Bug 1646986

Summary:	Tempest test test_pod_vm_ping is stuck
Product:	Red Hat OpenStack	Reporter:	Itzik Brown <itbrown>
Component:	python-kuryr-tests-tempest	Assignee:	Yossi Boaron <yboaron>
Status:	CLOSED ERRATA	QA Contact:	Itzik Brown <itbrown>
Severity:	high	Docs Contact:
Priority:	high
Version:	14.0 (Rocky)	CC:	asegurap, gcheresh, jschluet, ltomasbo, tsedovic, yboaron
Target Milestone:	beta	Keywords:	Triaged
Target Release:	15.0 (Stein)
Hardware:	Unspecified
OS:	Unspecified
Whiteboard:
Fixed In Version:	python-kuryr-tests-tempest-0.4.1-0.20190401185124.0d51e99.el8ost	Doc Type:	If docs needed, set a value
Doc Text:		Story Points:	---
Clone Of:		Environment:
Last Closed:	2019-09-21 11:19:23 UTC	Type:	Bug
Regression:	---	Mount Type:	---
Documentation:	---	CRM:
Verified Versions:		Category:	---
oVirt Team:	---	RHEL 7.3 requirements from Atomic Host:
Cloudforms Team:	---	Target Upstream Version:
Embargoed:

Description Itzik Brown 2018-11-06 13:14:18 UTC

Description of problem:
The following test is stuck when running it on OSP14 with OCP 3.11
kuryr_tempest_plugin.tests.scenario.test_cross_ping.TestCrossPingScenario.test_pod_vm_ping

It seems that it's stuck in exec_command_in_pod

Version-Release number of selected component (if applicable):
OSP14
openshift v3.11.39
kubernetes v1.11.0+d4cacc0


How reproducible:


Steps to Reproduce:
1.
2.
3.

Actual results:


Expected results:


Additional info:

Comment 1 Itzik Brown 2018-11-07 14:17:49 UTC

There is a bug at https://github.com/kubernetes/kubernetes/issues/67457
One of the comments mentions a workaround:
Adding a _request_timeout=10 to the dict in exec_command_in_pod:

kwargs = dict(command=command, stdin=False, stdout=True, tty=False,
              stderr=stderr,_request_timeout=10)

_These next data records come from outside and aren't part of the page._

-- ==== Sys2Proof/Machine/AudioUnits.lean ====
section
/-! DEFINITION. The meanings of the audio stream's words, as `AUD_DEC` executes them and as `AUD_ENC` emits them
(42_audio_bitstream.md, 43_audio_commands.md). -/

namespace Sys2Proof.Machine

/-! ## Frames -/

/-- Where the decoder's cursor stands after a frame (43_audio_commands.md R223): past the last word read, or past the
declared size, as the configuration says (log 6). -/
def frameEndCursor (s : State) : BitVec 32 :=
  match s.cfg.frameAdvance with
  | .consumed => s.bp
  | .declared => s.fStart + s.fSize.setWidth 32

/-- `SP <- SP + F_SAMPLES` (43_audio_commands.md R212, R223). -/
def advanceSamples (s : State) : BitVec 32 := s.sp + s.fSamples.setWidth 32

/-- A decoder goes on to a place of the frame, or to the frame loop's test when the frame has ended. -/
def decodeOnward (next : Option Place) (s : State) : State :=
  match next with
  | some p => { s with phase := .dec p }
  | none => { s with sp := advanceSamples s, bp := frameEndCursor s, phase := .dec .frame }

/-- An encoder goes on to a place of the frame with the search at its start, or to the frame loop's test. -/
def encodeOnward (next : Option Place) (s : State) : State :=
  match next with
  | some p => { s with search := Search.start, phase := .enc p }
  | none => { s with sp := advanceSamples s, search := Search.start, phase := .enc .frame }

/-! ## Stream header -/

/-- The checks of `AUD_DEC` on the peeked header and the output size (43_audio_commands.md R221 step 5, R222). -/
def peekChecks (s : State) : List (Bool × ErrKind) :=
  [(decide (maxChannels < s.stChannels.toNat), .eTooManyChannels),
   (decide (s.sDesc.cap.toNat < s.stSamples.toNat * s.stChannels.toNat), .eMemory)]

/-- The stream-wide values: the header's sample count, and the channels and rate of the word at offset 8
(43_audio_commands.md R221 steps 4 and 5). -/
def latchStream (samples : BitVec 32) (w : Word64) (s : State) : State :=
  { s with stSamples := samples, stChannels := w.extractLsb' 56 8, stRate := w.extractLsb' 32 24 }

/-- The peek of the first frame header (43_audio_commands.md R221 step 5) and the checks behind it. -/
def peekFrame (samples : BitVec 32) (s : State) : Out :=
  match readBytes s 8 8 with
  | .error f => .fault f
  | .ok bs =>
    match takeWord64 bs with
    | none => .fault .outsideBuffer
    | some (w, _) => checked (peekChecks (latchStream samples w s)) (latchStream samples w s)
        { latchStream samples w s with phase := .dec .frame }

/-- QOAF: decode 42_audio_bitstream.md R182 and 43_audio_commands.md R221, R222; encode 42_audio_bitstream.md R181. -/
def execQoaf (samples : BitVec 32) (s : State) : Out :=
  match s.phase with
  | .dec .audioHeader =>
    if samples = 0 then .next (raiseErr .eStreaming { s with bp := s.bp + 8 })
    else peekFrame samples { s with bp := s.bp + 8 }
  | .enc .audioHeader => emitThen (encode s.cfg.image (.qoaf samples)) s (fun s1 => { s1 with phase := .enc .frame })
  | _ => .refused .unitOutOfPlace

/-! ## Frame header -/

/-- The frame latches (10_state.md R32), `F_START` the cursor at the header. -/
def latchFrame (channels : BitVec 8) (rate : BitVec 24) (fsamples fsize : BitVec 16) (s : State) : State :=
  { s with fChannels := channels, fRate := rate, fSamples := fsamples, fSize := fsize, fStart := s.bp }

/-- The slice words that fit in a frame behind its header and snapshots: `floor(data / 8)`, none where the size does
not even cover these (43_audio_commands.md R224 b). -/
def frameTooSmall (s : State) : Bool :=
  decide (s.fSize.toNat < 8 + 16 * s.stChannels.toNat) ||
  decide ((s.fSize.toNat - (8 + 16 * s.stChannels.toNat)) / 8 < sliceCount s.fSamples.toNat * s.stChannels.toNat)

/-- Frame validation (43_audio_commands.md R224), a to d in order. -/
def frameChecks (s : State) : List (Bool × ErrKind) :=
  [(decide (s.fChannels ≠ s.stChannels) || decide (s.fRate ≠ s.stRate), .eFrameInconsistent),
   (frameTooSmall s, .eMalformedFrame),
   (decide (s.bDesc.len.toNat < s.fStart.toNat + s.fSize.toNat), .eEof),
   (decide (s.stSamples.toNat < s.sp.toNat + s.fSamples.toNat), .eEof)]

/-- FRAME: decode 42_audio_bitstream.md R184 and 43_audio_commands.md R224, encode 42_audio_bitstream.md R183. -/
def execFrame (channels : BitVec 8) (rate : BitVec 24) (fsamples fsize : BitVec 16) (s : State) : Out :=
  match s.phase with
  | .dec .frame =>
    let s1 := { latchFrame channels rate fsamples fsize s with bp := s.bp + 8 }
    checked (frameChecks s1) s1 (decodeOnward (afterFrameHeader s1) s1)
  | .enc .frame =>
    emitThen (encode s.cfg.image (.frame channels rate fsamples fsize)) (latchFrame channels rate fsamples fsize s)
      (fun s1 => encodeOnward (afterFrameHeader s1) s1)
  | _ => .refused .unitOutOfPlace

/-! ## Predictor snapshot -/

/-- HIST: decode and encode 42_audio_bitstream.md R186, R185, the history word. -/
def execHist (h0 h1 h2 h3 : BitVec 16) (s : State) : Out :=
  match s.phase with
  | .dec (.hist c) =>
    .next { setPredictor s c (loadHistory s.pred[c.val] h0 h1 h2 h3) with bp := s.bp + 8, phase := .dec (.wght c) }
  | .enc (.hist c) => emitThen (encode s.cfg.image (.hist h0 h1 h2 h3)) s (fun s1 => { s1 with phase := .enc (.wght c) })
  | _ => .refused .unitOutOfPlace

/-- WGHT: decode and encode 42_audio_bitstream.md R186, R185, the weights word. -/
def execWght (w0 w1 w2 w3 : BitVec 16) (s : State) : Out :=
  match s.phase with
  | .dec (.wght c) =>
    .next (decodeOnward (afterWeights s c)
      { setPredictor s c (loadWeights s.cfg s.pred[c.val] w0 w1 w2 w3) with bp := s.bp + 8 })
  | .enc (.wght c) => emitThen (encode s.cfg.image (.wght w0 w1 w2 w3)) s (fun s1 => encodeOnward (afterWeights s1 c) s1)
  | _ => .refused .unitOutOfPlace

/-! ## Slices -/

/-- A decoded slice word (42_audio_bitstream.md R188, 43_audio_commands.md R225): every code a sample, stored in `S`. -/
def decodeSliceUnit (sf : BitVec 4) (codes : List (BitVec 3)) (t : Nat) (c : Fin 8) (s : State) : Out :=
  let run := decodeSlice s.cfg s.pred[c.val] sf codes
  match storeSamples (sliceStores s t c run.2) s with
  | .error f => .fault f
  | .ok s1 => .next (decodeOnward (afterSlice s t c) { setPredictor s1 c run.1 with bp := s.bp + 8 })

/-- The commit of a slice search (41_quantizer_slice.md R158): the winner's state, and its scale factor. -/
def commitSearch (c : Fin 8) (sf : BitVec 4) (best : Candidate) (s : State) : State :=
  { setPredictor s c best.pred with prevSf := s.prevSf.set c.val sf c.isLt }

/-- An emitted slice word (42_audio_bitstream.md R187) and the commit of the search that chose it
(41_quantizer_slice.md R158); without a finished search there is no slice to emit. -/
def encodeSliceUnit (sf : BitVec 4) (codes : List (BitVec 3)) (t : Nat) (c : Fin 8) (s : State) : Out :=
  match s.search.best with
  | none => .refused .unitOutOfPlace
  | some best =>
    emitThen (encode s.cfg.image (.slice sf codes)) s (fun s1 => encodeOnward (afterSlice s1 t c) (commitSearch c sf best s1))

/-- SLICE: decode 42_audio_bitstream.md R188 with 41_quantizer_slice.md R162, encode 42_audio_bitstream.md R187 with the
commit of 41_quantizer_slice.md R158. -/
def execSlice (sf : BitVec 4) (codes : List (BitVec 3)) (s : State) : Out :=
  match s.phase with
  | .dec (.slice t c) => decodeSliceUnit sf codes t c s
  | .enc (.slice t c) => encodeSliceUnit sf codes t c s
  | _ => .refused .unitOutOfPlace

/-! ## Ends of the frame loops -/

/-- The end checks of `AUD_DEC` (43_audio_commands.md R226) and its results (R227). -/
def finishAudioDecode (s : State) : Out :=
  checked [(decide (s.sp ≠ s.stSamples) || decide (s.bp ≠ s.bDesc.len), .eEof)] s
    (completeOk { s with
      aChannels := s.stChannels
      aRate := s.stRate
      aSamples := s.stSamples
      sDesc := { s.sDesc with len := BitVec.ofNat 32 (s.stSamples.toNat * s.stChannels.toNat) } })

end Sys2Proof.Machine
end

With this workaround it works ~30% of the time.

Comment 2 Yossi Boaron 2018-11-07 20:54:27 UTC

In Kuryr upstream we use kubernetes v1.9.1 (openshift v3.9.0) and the same K8S python client version (8.0.0)  - and all work fine.
While in OCP 3.11 (K8S 1.11.0) we are hitting this issue.
Seems that with interactive shell approach [1] - things work OK.
As Itzik mentioned, other people also reported this issue [2]

Our next steps:
1. re-write relevant tempest test to use interactive approach - and recheck.
2. ask for assistance/more info in the kubernetes-client slack channel

[1] https://github.com/kubernetes-client/python/blob/3459c173cddc9252f7eb803da9e86aaae08ee653/examples/exec.py#L56
[2] https://github.com/kubernetes/kubernetes/issues/67457

Comment 3 Yossi Boaron 2018-11-18 07:58:56 UTC

Sometimes the 'connect_get_namespaced_pod_exec' call is hanging from some reason (on OS select) although the command completed. 
It seems that setting the '_request_timeout' parameter solved the problem for the pod2pod test.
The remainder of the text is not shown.